Doctors have great potential to influence behaviour, and yet training in lactation support is almost entirely absent from undergraduate or postgraduate paediatric training programmes, and attitudes can be influenced by difficult personal experiences.14 Normal neonatal behaviour (cluster feeding, frequent waking to feed) may not be understood, and breastfeeding can be hard to establish; in specific circumstances, breastfeeding is impossible.

Instead, formula companies have invested heavily in medical, nursing, and dietetic education and online tools for parents,15 including the dissemination of diagnostic criteria and tools for non-IgE mediated cow milk protein allergy or intolerance. Breastfeeding mothers who think their child has this allergy or intolerance may think that their own milk is harming their infant, with a consequent effect on breastfeeding and increased prescribing of specialised low allergy formula milks (which are processed to remove allergenic epitopes). Sales of these formulas exceeded £59.9m in 2016 in England and Wales alone.16

Leadership against industry educational initiatives has been hampered by the continued acceptance of formula sponsorship by professional bodies such as the Royal College of Paediatrics and Child Health and by close associations between industry and professional allergy, gastroenterology, and nutrition organisations, which WHO and the assembly continue to advocate against.17 Without strong institutions at the heart of medicine, the provision of unbiased medical education is questionable. There is a global imperative to create fully independent infant feeding curriculums and resources for medical students and doctors.318

There are causes for optimism, with new grassroots organisations using social media to offer globally accessible resources.
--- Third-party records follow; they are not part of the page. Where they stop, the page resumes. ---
-- ==== Sys2Proof/Laws/Arms.lean ====
section
/-!
SUPPORT. The arms of `exec` and of `runEvent`, one equation each: what an instruction does is its meaning, and a step of
the machine's own does the same whether `exec` or the agenda runs it.
-/
namespace Sys2Proof.Machine

set_option Elab.async false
In the UK, the GP Infant Feeding Network (www.gpifn.org.uk) has provided evidence based unbiased information for doctors working in primary care since 2016, inspiring a recently formed Hospital Doctor Infant Feeding Network.

The Scottish government’s 2017-18 breastfeeding programme highlighted the positive impact of fully adopting Unicef’s evidence based UK Baby Friendly Initiative in each neonatal unit and maternity hospital19; six month breastfeeding rates have already improved by more than 10%,20 and milk bank services are expanding. Appropriate use of screened donor milk in neonatal units, where it is primarily used to prevent necrotising enterocolitis in extreme preterm infants,21 can also encourage breastfeeding2223—could this be a tool to support more new mothers?

The time to act on infant feeding is now, with investment in independent medical educational programmes, medical advocacy for training in Unicef’s initiative, and up-to-date information on prescribing, underpinned by research to fill in knowledge gaps. The 2016 UK National Maternity Review found that 90% of mothers stop breastfeeding before they have met their goals.24 Doctors need to advocate breastfeeding, so another generation of mothers and babies are not failed.

Footnotes

  • Competing interests: I have read and understood BMJ policy on declaration of interests and declare the following: NS is the director of the Hearts Milk Bank, a non-profit organisation providing screened donated human milk. She has non-commercial links with several national and international initiatives, including Unicef UK and the Chicago Human Capital and Economic Opportunity Global Working Group, which have paid expenses for lectures. She is an honorary research associate at Imperial College London and a visiting lecturer at the University of Hertfordshire.